If you are a regular reader of Untold, you’ll know that from the off we have been against international (as in country v country) games of football.  The argument is simple: the clubs pay the players’ wages, the clubs work to keep the players fit, and the players already have exhausting schedules.    Country associations get involved in none of the clubs’ essential preparation and training work, but pick up players as and when they demand it, play them (injured or not), hand them back and say “have them ready for next time”.  It has been ever thus.

Quite why the clubs put up with it I have never been sure, but I suspect it is a lack of organisation by the clubs, a desire for players to travel first class, and a worry that the international bodies might retaliate in some undefined way.

But now the in-fighting as taken a new turn as Fifa and Uefa are effectively at war with each other.  It is not quite what I had in mind in terms of international reform, but in the absence of anything else, it might be a good step in the right direction.

So Uefa has told Fifa in no uncertain terms that this time it has gone too far in making what Uefa calls an “incomprehensible and unjustifiable” decision to allow Folarin Balogun’s suspension to be cast aside.   To say, as some of the media have done, that “Ceferin has effectively put European football on a war footing with the world governing body” is maybe a bit over the top, given the ability of sub-Fifa organisations to back down in the past, but even so, this could be the moment we have been waiting for.  

Trump, Infantino, and Ceferin have changed the world of football for the worse by deciding that they can make instant decisions about a sport that has evolved slowly and often (although not always) carefully since the first FA Cup matches came along in 1872.   And they haven’t done this by mistake.  They have charged in with the assuredness of playground bullies taking on kids half their age and half their size.   But for once they have found the rest of the playground has reared up and said “enough.”

Infantino has, of course, been treading a dodgy path since he came up with the Club World Cup nonsense eight years ago, and Uefa has rather cleverly been biding its time to launch its torpedoes.   It watched the growth of the WC finals with the proposal now of moving the Club World Cup up to four dozen teams in 2029, and it looked like they might get away with it, until at last, the rest of the world has found a cause it can combine against.

Finally, finally, football has realised how vulnerable these two giant bodies (Fifa and Uefa) actually are, for they make all their money from competitions that depend 100% on the co-operation of the clubs.   Indeed it is often noted that last year Uefa made around €5,000,000,000 out of the Champions League.  And that’s in one year!  And all for pulling numbers out of a hat, and then sitting and watching the clubs take the risks (in terms of injured players and dead rubber matches at the end of the sequence).  And let’ss be clear, it is not Fifa and Uefa that take risks – the TV rights are sold way in advance.

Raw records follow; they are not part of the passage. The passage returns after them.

/-- Bytes of region `r` (11 R301). -/
def State.regionSize (s : State) (r : Nat) : Nat :=
  let n := s.opts.memPorts
  (if s.fld (Reg.MR_BASE 0 r) F.MR_BASE_MODE = 1 then n - 1 else n) * s.fld (Reg.MR_MAP 0 r) F.MR_MAP_EXT * 4096
def State.regionBase (s : State) (r : Nat) : Nat := s.fld (Reg.MR_BASE 0 r) F.MR_BASE_BASE * 2 ^ 30

/-- Does region `r` hold the whole range? -/
def State.inRegion (s : State) (r a n : Nat) : Bool :=
  s.flag (Reg.MR_BASE 0 r) F.MR_BASE_VALID && decide (s.regionBase r ≤ a) && decide (a + n ≤ s.regionBase r + s.regionSize r)

/-- The region that holds the whole range, if one does. -/
def State.regionFor (s : State) (a n : Nat) : Option Nat := (List.range 8).find? (fun r => s.inRegion r a n)

/-- Place a physical address (11 R302). -/
def State.place (s : State) (pa : Nat) : Option Place :=
  match s.regionFor pa 1 with
  | none => none
  | some r =>
    let n := s.opts.memPorts
    let o := pa - s.regionBase r
    let g := o / 4096
    let c := o % 4096
    let lb := s.fld (Reg.MR_MAP 0 r) F.MR_MAP_LB
    let ext := s.fld (Reg.MR_MAP 0 r) F.MR_MAP_EXT
    match s.fld (Reg.MR_BASE 0 r) F.MR_BASE_MODE with
    | 0 => some ⟨g % n, (lb + g / n) * 4096 + c, 0, r⟩
    | 1 =>
      let row := g / (n - 1)
      some ⟨(row % n + 1 + g % (n - 1)) % n, (lb + row) * 4096 + c, 1, r⟩
    | _ => some ⟨g / ext, (lb + g % ext) * 4096 + c, 2, r⟩

/-- The region that a stack-local address lies in, if any: all stacks use the same granules (11 R301). -/
def State.localRegion (s : State) (loc : Nat) : Option Nat :=
  (List.range 8).find? (fun r => s.flag (Reg.MR_BASE 0 r) F.MR_BASE_VALID &&
    decide (s.fld (Reg.MR_MAP 0 r) F.MR_MAP_LB ≤ loc / 4096) &&
    decide (loc / 4096 < s.fld (Reg.MR_MAP 0 r) F.MR_MAP_LB + s.fld (Reg.MR_MAP 0 r) F.MR_MAP_EXT))

/-- The stack that holds the parity of a local address of a PROTECTED region (11 R302). -/
def State.parityStack (s : State) (r loc : Nat) : Nat := (loc / 4096 - s.fld (Reg.MR_MAP 0 r) F.MR_MAP_LB) % s.opts.memPorts

/-- Is a local address in a PROTECTED region? Answers its region. -/
def State.protectedAt (s : State) (loc : Nat) : Option Nat :=
  match s.localRegion loc with
  | none => none
  | some r => if s.fld (Reg.MR_BASE 0 r) F.MR_BASE_MODE = 1 then some r else none

/-! ## Blocks (11 R303 to R306) -/

/-- The key of a block for the list of unreadable blocks. -/
def blkKey (stack blk : Nat) : Nat := stack * 2 ^ 29 + blk
def State.badBlock (s : State) (stack blk : Nat) : Bool := s.badBlocks.contains (blkKey stack blk)
def State.setBad (s : State) (stack blk : Nat) : State :=
  if s.badBlock stack blk then s else { s with badBlocks := blkKey stack blk :: s.badBlocks }
def State.clearBad (s : State) (stack blk : Nat) : State :=
  { s with badBlocks := s.badBlocks.filter (· != blkKey stack blk) }

def xorBytes (a b : List Byte) : List Byte := List.zipWith (· ^^^ ·) a b

/-- The other stacks of a row. -/
def State.otherStacks (s : State) (stack : Nat) : List Nat := (List.range s.opts.memPorts).filter (· != stack)

/-- Is a delta to a block's row on its way to the parity port? A rebuild of the row waits for it (11 R306). -/
def State.deltaPending (s : State) (blk : Nat) : Bool :=
  s.net.any (fun p => match p.body with | .delta _ _ b _ => b == blk | _ => false)

/-- The record of an UNCORRECTABLE read (11 R304, 17 R458). -/
def State.reportUe (s : State) (stack blk : Nat) : State :=
  s.report ⟨0x40, 2, 84 + stack / 2, 3, stack, 0xFF, 0x0B, [BitVec.ofNat 64 blk, s.rd (Reg.MP_ERR stack)]⟩

/-- Count a block read or written at a stack (11 R314). -/
def State.mpCount (s : State) (p : Nat) (write : Bool) : State :=
  if write then s.perfAdd (Reg.MP_WR p) 1 (Reg.MP_STAT p) F.MP_STAT_WR_OVF F.MP_STAT_OVF_AE
  else s.perfAdd (Reg.MP_RD p) 1 (Reg.MP_STAT p) F.MP_STAT_RD_OVF F.MP_STAT_OVF_AE

/-! ## The controller's queues (11 R290, R297, R299) -/

/-- Classes of requests (11 R299). -/
def clsBounded : Nat := 0
def clsWalker : Nat := 1
def clsPrio (p : Nat) : Nat := 2 + p
def clsScrub : Nat := 6
/-- The class code of a request: its class and, of a BOUNDED one, the priority and the passage that it carries (08 R215, 14 R384). -/
def clsCode (cls prio pass : Nat) : Nat := cls + 8 * (prio + 4 * pass)
def codeClass (c : Nat) : Nat := c % 8
def codePass (c : Nat) : Nat := c / 32
/-- The priority that a class code carries (11 R292). -/
def codePrio (c : Nat) : Nat := if codeClass c = clsScrub then 3 else if 2 ≤ codeClass c then codeClass c - 2 else c / 8 % 4
/-- The class of what an event waits for at a closed sluice: it asks no stack for anything (16 R422). -/
def clsSluice : Nat := 7

/-- Is a write to the block in the port's write buffer? -/
def Port.writing (c : Port) (blk : Nat) : Bool := (c.wrHeld ++ c.wrQ ++ c.wrOut).any (fun w => w.blk == blk)

/-- A read joins the port's queue for the stack. -/
def State.queueRead (s : State) (p blk cls pass : Nat) (who : ReadFor) : State :=
  (s.modPort p (fun c => { c with
    nextTag := (c.nextTag + 1) % 4096
    rdQ := c.rdQ ++ [⟨c.nextTag, blk, cls, pass, s.time, 0, who⟩] })).mpCount p false

/-- Blocks that have come for a unit show what is written over them. -/
def refresh (gs : List Got) (p blk : Nat) (bs : List Byte) : List Got :=
  gs.map (fun (g : Got) => if g.stack = p ∧ g.blk = blk then { g with status := 0, bytes := bs } else g)

/-- A whole block passes its ordering point: every later request sees it (11 R297). -/
def State.orderBlock (s : State) (p blk : Nat) (bs : List Byte) : State :=
  ({ s with got := refresh s.got p blk bs }.emPut p (256 * blk) bs).clearBad p blk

But of course you know what it is with the downright greedy; they are never satisfied.   They want more, and feeling that they are all-powerful gods, they demand more.   If the clubs say they don’t have any more cash, they turn to commercial sponsors and offer more, and then tell the clubs they have to change what they do, to accommodate what capitalism wants. 

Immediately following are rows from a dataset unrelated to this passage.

-- ==== Sys2Proof/Machine/Streams.lean ====
section
/-!
DEFINITION. Machine/Streams.lean: charts, stream commands, the fetch engine, transfers and their landing, convoys
(08 R196 to R232).
-/

namespace Sys2Proof.Machine

/-! ## Streams and their headers (08 R200) -/

def State.strm (s : State) (k i : Nat) : Stream := tget Stream.idle (s.slot k).streams i
def State.setStrm (s : State) (k i : Nat) (v : Stream) : State :=
  s.modSlot k (fun c => { c with streams := tput c.streams i v })
def State.modStrm (s : State) (k i : Nat) (f : Stream → Stream) : State := s.setStrm k i (f (s.strm k i))

/-- A field of a chart header. -/
def hf (h : List Byte) (byte lo len : Nat) : Nat := bits (blk h byte 1) lo len
def hb (h : List Byte) (byte i : Nat) : Bool := bit (blk h byte 1) i

def hSrc (h : List Byte) : Nat := hf h 32 0 2
def hDst (h : List Byte) : Nat := hf h 32 2 2
def hConvoy (h : List Byte) : Bool := hb h 33 2
def hBounded (h : List Byte) : Bool := hb h 33 3
def hPersist (h : List Byte) : Bool := hb h 33 4
def hPrio (h : List Byte) : Nat := hf h 34 0 2
def hTally (h : List Byte) : Option Nat := if hb h 35 4 then some (hf h 35 0 4) else none
def hRemote (h : List Byte) : Bool := hb h 36 6
def hDcore (h : List Byte) : Nat := hf h 36 0 6
def hNinst (h : List Byte) : Nat := blk h 37 1
def hOtMax (h : List Byte) : Nat := blk h 38 2
def hOtRsv (h : List Byte) : Nat := blk h 40 2
def hTileBytes (h : List Byte) : Nat := blk h 42 2 * 256
def hRate (h : List Byte) : Nat := blk h 46 1
def hDeadline (h : List Byte) : Nat := blk h 48 4

/-- The kind of a stream by its spaces (08 R197). DESIGN CHOICE (log entry 58): REMOTE with a destination that is no Tile Store, or on a
fetch, makes no kind. -/
def hKind (h : List Byte) : Option XferKind :=
  match hSrc h, hDst h with
  | 0, 0 => some (if hRemote h then .put else .copy)
  | 0, _ => if hRemote h then none else some .writeOut
  | _, 0 => if hRemote h then none else some .fetch
  | _, _ => none

/-! ## Charts (08 R201 to R203) -/

def iOp (w : Word) : Nat := bits w.toNat 60 4
def iLen (w : Word) : Nat := bits w.toNat 51 9

/-- Is an instruction well formed on its own? -/
def instOk (w : Word) : Bool :=
  let n := w.toNat
  match iOp w with
  | 0 => 1 ≤ iLen w && iLen w ≤ 256 && bits n 48 3 == 0
  | 1 => bits n 32 28 == 0 && bits n 0 32 != 0
  | 2 => true
  | 3 => bits n 48 10 == 0
  | 4 => bits n 48 10 == 0
  | 15 => bits n 0 60 == 0
  | _ => false

/-- Do the loops nest, with at most 6 levels open? -/
def nestOk : List Word → Nat → Bool
  | [], d => d == 0
  | w :: ws, d =>
    match iOp w with
    | 1 => d < 6 && nestOk ws (d + 1)
    | 2 => 0 < d && nestOk ws (d - 1)
    | _ => nestOk ws d

/-- Is a chart of `n` instructions well formed (08 R203)? -/
def chartOk (n : Nat) (ws : List Word) : Bool :=
  1 ≤ n && n ≤ 16 && ws.all instOk && nestOk ws 0 &&
  (ws.getLast?.any (fun w => iOp w == 15)) && ws.dropLast.all (fun w => iOp w != 15)

/-- The index of the LOOP that the ENDL at `pc` closes; `d` is the depth seen so far, going back. -/
def loopOf (ws : List Word) : Nat → Nat → Nat
  | 0, _ => 0
  | pc + 1, d =>
    match iOp (ws.getD pc 0) with
    | 2 => loopOf ws pc (d + 1)
    | 1 => if d = 0 then pc else loopOf ws pc (d - 1)
    | _ => loopOf ws pc d

def sx64 (n v : Nat) : Word := BitVec.ofNat 64 (wrapInt 64 (sint n v))

/-- The far-end address of a transfer (08 R197). -/
def farOf (h : List Byte) (src dst : Word) : Word := match hKind h with | some .fetch => src | _ => dst

/-- A loop count less one. DEDUCED (log entry 59): a count of 0, which firmware can write to STRM_LC, is 2^32 in its field of 32 bits. -/
def decCount (c : Nat) : Nat := if c = 0 then 0xFFFFFFFF else c - 1

/-- Run one chart instruction, or one piece of a split transfer (08 R198, R202). -/
def Stream.tick (st : Stream) : Stream :=
  let p := st.pos
  let w := st.insts.getD p.pc 0
  let n := w.toNat
  match iOp w with
  | 0 =>
    let far := (farOf st.header p.src p.dst).toNat + p.skip
    let len := min (iLen w - p.skip) (256 - far % 256)
    let e : Emit := ⟨p, p.src + BitVec.ofNat 64 p.skip, p.dst + BitVec.ofNat 64 p.skip, len, st.emittedBytes⟩
    let p' : Pos := if p.skip + len < iLen w then { p with skip := p.skip + len }
      else { p with pc := p.pc + 1, src := p.src + sx64 24 (bits n 24 24), dst := p.dst + sx64 24 (bits n 0 24), skip := 0 }
    { st with pos := p', emitted := st.emitted ++ [e], emittedBytes := st.emittedBytes + len }
  | 1 => { st with pos := { p with pc := p.pc + 1, cnt := p.cnt ++ [bits n 0 32] }, shut := st.shut.set p.cnt.length 0 }
  | 2 =>
    let p := { p with src := p.src + sx64 30 (bits n 30 30), dst := p.dst + sx64 30 (bits n 0 30) }
    match decCount (p.cnt.getLastD 1) with
    | 0 => { st with pos := { p with cnt := p.cnt.dropLast, pc := p.pc + 1 } }
    | c => { st with pos := { p with cnt := p.cnt.dropLast ++ [c], pc := 1 + loopOf st.insts p.pc 0 } }
  | 3 => { st with pos := { p with src := st.bases.getD (bits n 58 2) 0 + sx64 48 (bits n 0 48), pc := p.pc + 1 } }
  | 4 => { st with pos := { p with dst := st.bases.getD (bits n 58 2) 0 + sx64 48 (bits n 0 48), pc := p.pc + 1 } }
  | _ => { st with stop := true }

/-- An iteration count, 0 standing for 2^32. -/
def loopCount (c : Nat) : Nat := if c = 0 then 2 ^ 32 else c

/-- Bytes that a chart has yet to generate from a position on: the instructions from number `i` on are read with the open loops of
the reading in `fr`, innermost first, each with its count, whether its LOOP stands before the position, the bytes of a whole pass
and those that this pass still gives. -/
def bytesLeft (p : Pos) : List Word → Nat → List (Nat × Bool × Nat × Nat) → Nat
  | [], _, fr => (fr.getLastD (0, false, 0, 0)).2.2.2 - p.skip
  | w :: ws, i, fr =>
    match iOp w, fr with
    | 0, (c, o, t, r) :: fs => bytesLeft p ws (i + 1) ((c, o, t + iLen w, if p.pc ≤ i then r + iLen w else r) :: fs)
    | 1, _ => bytesLeft p ws (i + 1) ((loopCount (bits w.toNat 0 32), decide (i < p.pc), 0, 0) :: fr)
    | 2, (c, o, t, r) :: (c', o', t', r') :: fs =>
      let more := if i < p.pc then 0
        else if o then r + (loopCount (p.cnt.getD fs.length 1) - 1) * t
        else c * t
      bytesLeft p ws (i + 1) ((c', o', t' + c * t, r' + more) :: fs)
    | _, _ => bytesLeft p ws (i + 1) fr

/-- Bytes that a stream has yet to generate. -/
def Stream.left (st : Stream) : Nat := if st.stop then 0 else bytesLeft st.pos st.insts 0 [(1, true, 0, 0)]

/-- Run a chart until it has emitted a transfer or stops; the fuel is the number of steps at most. -/
def Stream.seek : Nat → Stream → Stream
  | 0, st => st
  | n + 1, st => if st.emitted.isEmpty ∧ !st.stop then seek n st.tick else st

/-- The transfer issued next: the first emitted one, or the first that the chart will emit. No chart of 16 instructions with 6 levels of
2^32 iterations takes 2^200 steps. -/
def Stream.upcoming (st : Stream) : Option Emit := (st.seek (2 ^ 200)).emitted.head?

/-- Up to `n` chart steps, with at most 8 emitted transfers waiting (08 R202). -/
def Stream.advance : Nat → Stream → Stream
  | 0, st => st
  | n + 1, st => if st.state = .running ∧ !st.stop ∧ st.emitted.length < 8 then advance n st.tick else st

/-! ## Counts and limits (08 R205, R213) -/

/-- Transfers outstanding for the present run of a slot's stream. -/
def State.outsOf (s : State) (k i : Nat) : List Out :=
  (s.slot k).outs.filter (fun o => o.stream == i && o.ser == (s.strm k i).ser)

/-- Slots that are not IDLE. -/
def State.busySlots (s : State) (k : Nat) : List Nat := (List.range 32).filter (fun i => (s.strm k i).state != .idle)
def State.rsvSum (s : State) (k : Nat) : Nat := ((s.busySlots k).map (fun i => hOtRsv (s.strm k i).header)).foldl (· + ·) 0
def State.rateSum (s : State) (k : Nat) : Nat :=
  ((s.busySlots k).map (fun i => if hBounded (s.strm k i).header then hRate (s.strm k i).header else 0)).foldl (· + ·) 0

/-- Bulk packets not acknowledged, each one of the core's 512 outstanding transfers. -/
def Slot.bulkOut (c : Slot) : Nat := (c.bulks.map (fun b => b.out.length)).foldl (· + ·) 0

/-- Outstanding transfers of the core, of 512 (08 R213). -/
def State.otUsed (s : State) (k : Nat) : Nat :=
  ((s.slot k).outs.filter (fun o => decide (o.stream < 32))).length + (s.slot k).bulkOut

/-- Outstanding transfers that use the shared part. -/
def State.sharedUsed (s : State) (k : Nat) : Nat :=
  let reserved := ((s.busySlots k).map (fun i => min (s.outsOf k i).length (hOtRsv (s.strm k i).header))).foldl (· + ·) 0
  s.otUsed k - reserved

/-- May a stream have one more transfer outstanding (08 R213)? -/
def State.otAllows (s : State) (k i : Nat) : Bool :=
  let h := (s.strm k i).header
  let o := (s.outsOf k i).length
  decide (o < hOtMax h) && decide (s.otUsed k < 512) && (decide (o < hOtRsv h) || decide (s.sharedUsed k + s.rsvSum k < 512))

/-! ## Registers of a stream, as read (08 R232) -/

def StreamState.code : StreamState → Nat
  | .idle => 0 | .running => 1 | .halting => 2 | .halted => 3 | .faulted => 4 | .done => 5

/-- STRM_STAT as it reads. -/
def State.strmStat (s : State) (k i : Nat) : Word :=
  let st := s.strm k i
  let w := s.rd (Reg.STRM_STAT k i)
  let w := putF w F.STRM_STAT_STATE st.state.code
  let on := st.state != .idle
  let w := putF w F.STRM_STAT_PERSIST (b01 (on && hPersist st.header))
  let w := putF w F.STRM_STAT_BOUNDED (b01 (on && hBounded st.header))
  let w := putF w F.STRM_STAT_CONVOY (b01 (on && hConvoy st.header))
  let w := putF w F.STRM_STAT_PC st.pos.pc
  let w := putF w F.STRM_STAT_DEPTH st.pos.cnt.length
  putF w F.STRM_STAT_OT (s.outsOf k i).length

def State.strmStatus (s : State) (k i st : Nat) : State := s.setFld (Reg.STRM_STAT k i) F.STRM_STAT_STATUS st

/-! ## State changes (08 R209 to R212) -/

/-- A stream at its STOP with every transfer landed ends; a HALTING stream with nothing outstanding is HALTED (08 R209). -/
def State.settleStrm (s : State) (k i : Nat) : State :=
  let st := s.strm k i
  if (s.outsOf k i).isEmpty then
    if st.state = .running ∧ st.stop ∧ st.emitted = [] then
      (s.setStrm k i { st with state := if hPersist st.header then .done else .idle }).strmStatus k i (if st.late then 0x05 else 0)
    else if st.state = .halting then s.setStrm k i { st with state := .halted }
    else s
  else s

/-- Give back emitted transfers that were not issued: the position goes back to the first of them (08 R210, R223). -/
def Stream.rewind (st : Stream) : Stream :=
  match st.emitted with
  | [] => st
  | e :: _ => { st with pos := e.pos, emitted := [], emittedBytes := e.off, stop := false }

/-- CH.HALT on one slot (08 R210). -/
def State.haltStrm (s : State) (k i : Nat) : State :=
  let st := s.strm k i
  if st.state = .running then
    (s.setStrm k i { st.rewind with state := .halting, stop := false, walking := false }).settleStrm k i
  else s

/-- Resume a slot whose state is one of those given (08 R209). -/
def State.resumeStrm (s : State) (k i : Nat) (faulted : Bool) : State :=
  let st := s.strm k i
  if st.state = .halting ∨ st.state = .halted ∨ (faulted ∧ st.state = .faulted) then
    s.setStrm k i { st with state := .running }
  else s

But greedy bastards never know how to stop, and Fifa doesn’t like Uef a dominating club football with its annual competition, so it is now expanding and enlarging its own WC (world cup).

And like all little children who are used to getting their own way, they are in “take it or leave it” mode, as when the Europeans got up and walked out of the Fifa congress in protest at Infantino turning up late.

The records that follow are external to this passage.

/-- The delta of port `p`'s oldest held write to a block has passed the parity port: the write goes to the stack. -/
def State.releaseHeld (s : State) (p blk : Nat) : State :=
  match (s.port p).wrHeld.find? (fun w => w.blk == blk) with
  | none => s
  | some w => (s.modPort p (fun c => { c with
      wrHeld := c.wrHeld.erase w
      wrQ := c.wrQ ++ [w] })).mpCount p true

/-- A delta arrives at the parity port, passes its ordering point and is XORed in; then the data port writes, and the write is
acknowledged (R305). -/
def State.parityDelta (s : State) (i : Nat) : State :=
  match s.arrival i with
  | some ⟨_, .port p, .port ps, .delta to_ xid blk bs⟩ => s.overEm fun s =>
    (((s.takePacket i).parityPut ps blk bs).releaseHeld p blk).send .reply (.port ps) to_ (.xferAck xid 0)
  | _ => s

/-- MP_STAT (11 R301). -/
def State.mpStat (s : State) (p : Nat) : Word :=
  putF (putF (s.rd (Reg.MP_STAT p)) F.MP_STAT_RD_OUT (s.port p).rdOut.length) F.MP_STAT_WR_OUT (s.port p).wrOut.length

/-! ## Stack loss (11 R306) -/

/-- Writes that a lost stack has not performed leave their blocks as they were: those not sent, and all but the first `n` of those
sent, a free number. -/
def State.undoWrites (s : State) (p : Nat) : State :=
  let c := s.port p
  let d := if c.wrOut.isEmpty then (0, s) else s.draw
  (c.wrOut.drop (d.1.toNat % (c.wrOut.length + 1)) ++ c.wrQ ++ c.wrHeld).foldr (fun w (t : State) => t.emPut p (256 * w.blk) w.old) d.2

/-- The port becomes LOST: requests outstanding at the stack are answered by the table of R306. -/
def State.loseMp (s : State) (p : Nat) : State :=
  if s.mpLost p then s
  else
    let c := s.port p
    let s := (s.undoWrites p).setFld (Reg.MP_STAT p) F.MP_STAT_STATE 4
    let s := s.report ⟨0x41, 3, 84 + p / 2, 3, p, 0xFF, 0, [s.mpStat p]⟩
    let s := s.setPort p { c with
      kept := []
      resend := []
      rdQ := []
      rdOut := []
      wrQ := []
      wrOut := []
      wrHeld := []
      swaps := []
      moves := [] }
    let s := s.riskPort 0x41 p
    (c.rdOut ++ c.rdQ).foldl (fun (t : State) r =>
      match r.who with
      | .scrub => t
      | .pre _ _ => t.deliverRead p r.blk r.who 0x0B []
      | _ =>
        if (t.protectedAt (256 * r.blk)).isSome then t.startRebuild p r.blk r.who
        else (t.reportUe p r.blk).deliverRead p r.blk r.who 0x0B []) s

/-! ## Training and lane sparing (11 R294 to R296) -/

/-- The field of MP_LANES of a spare. -/
def spareFld (tx : Bool) (n : Nat) : Fld :=
  match tx, n with
  | true, 0 => F.MP_LANES_TXS0
  | true, _ => F.MP_LANES_TXS1
  | false, 0 => F.MP_LANES_RXS0
  | false, _ => F.MP_LANES_RXS1

/-- A spare takes over a lane: MP_LANES and the Logbook record it. -/
def State.takeSpare (s : State) (p : Nat) (w : Swap) : State :=
  (s.setFld (Reg.MP_LANES p) (spareFld w.tx w.spare) (0x80 + w.lane)).report
    ⟨0x42, 0, 84 + p / 2, 3, p, 0xFF, 0, [BitVec.ofNat 64 (b01 w.tx), BitVec.ofNat 64 w.lane, BitVec.ofNat 64 w.spare]⟩

/-- Swaps of a direction whose frame has come take effect (R295). -/
def State.swapAt (s : State) (p : Nat) (tx : Bool) (seq : Nat) : State :=
  let now := (s.port p).moves.filter (fun w => w.tx == tx && w.atSeq == seq)
  now.foldl (fun (t : State) w => t.takeSpare p w) (s.modPort p (fun c => { c with moves := c.moves.filter (fun w => !now.contains w) }))

/-- A training starts: requests wait, none is lost. Frames start again from SEQ 0, and swaps under way are in effect after it. -/
def State.trainMp (s : State) (p : Nat) (fast : Bool) : State :=
  let s := s.riskPort 0 p
  let c := s.port p
  (c.moves ++ c.swaps).foldl (fun (t : State) w => t.takeSpare p w)
    ((s.setFld (Reg.MP_STAT p) F.MP_STAT_STATE 1).setPort p { c with
    txSeq := 0
    rxSeq := 1023
    nak := false
    kept := []
    resend := []
    rdQ := c.rdOut ++ c.rdQ
    rdOut := []
    wrQ := c.wrOut ++ c.wrQ
    wrOut := []
    swaps := []
    moves := []
    fast := fast })

/-- The assignment of lanes that training finds: (lane, spare number) pairs, and whether the direction runs at half width; none where
it has not half its lanes. `w` is the number of working lanes; spares are lanes `w` and on; `old` is the map that the repair map
keeps: its lanes stay replaced where their spares are good. -/
def assignLanes (w : Nat) (spares : Nat) (old : List (Nat × Nat)) (bad : List Nat) : Option (List (Nat × Nat) × Bool) :=
  let kept := old.filter (fun x => !bad.contains (w + x.2))
  let need := (List.range w).filter (fun x => (bad.contains x || old.any (fun o => o.1 == x)) && !kept.any (fun o => o.1 == x))
  let free := (List.range spares).filter (fun x => !bad.contains (w + x) && !kept.any (fun o => o.2 == x))
  if need.length ≤ free.length then some (kept ++ need.zip free, false)
  else if w / 2 ≤ w - need.length + free.length then some (kept ++ need.zip free, true)
  else none

/-- The map byte of a spare (R314): in use, and the lane it replaces. -/
def laneByte (m : List (Nat × Nat)) (spare : Nat) : Nat :=
  match m.find? (fun x => x.2 == spare) with | some x => 0x80 + x.1 | none => 0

True, the media are a bit uncomfortable about two of its mainstream sources of summer football news behaving like little children fighting in a playground and so they want concessions if they are to go along with this nonsense.   So Uefa promises no water breaks at quarter time, and allowing in referees who the Americans wouldn’t allow into their country for the WC to run their matches.  And then with all that running, along comes Balogun.

Uefa now openly hates Fifa, and the feeling is there both among the troops and at führer level as well.  At the moment we are at the stage of executives not turning up at each other’s shows, which means that the leaders of Fifa and Uefa don’t get to talk very much.     Indeed, each organisation is rife with petty jealousies neither side knows what the next one will do.  One option really now is that one of the two big football bodies will take the other to court over something or other.  

That in turn would use up vast amounts of the two gangs’ funds.  Then, by the time they come back to the clubs and regional associations with begging bowls, they could well be told to bugger off, and we could at last see the reform that football at international level is so overdue.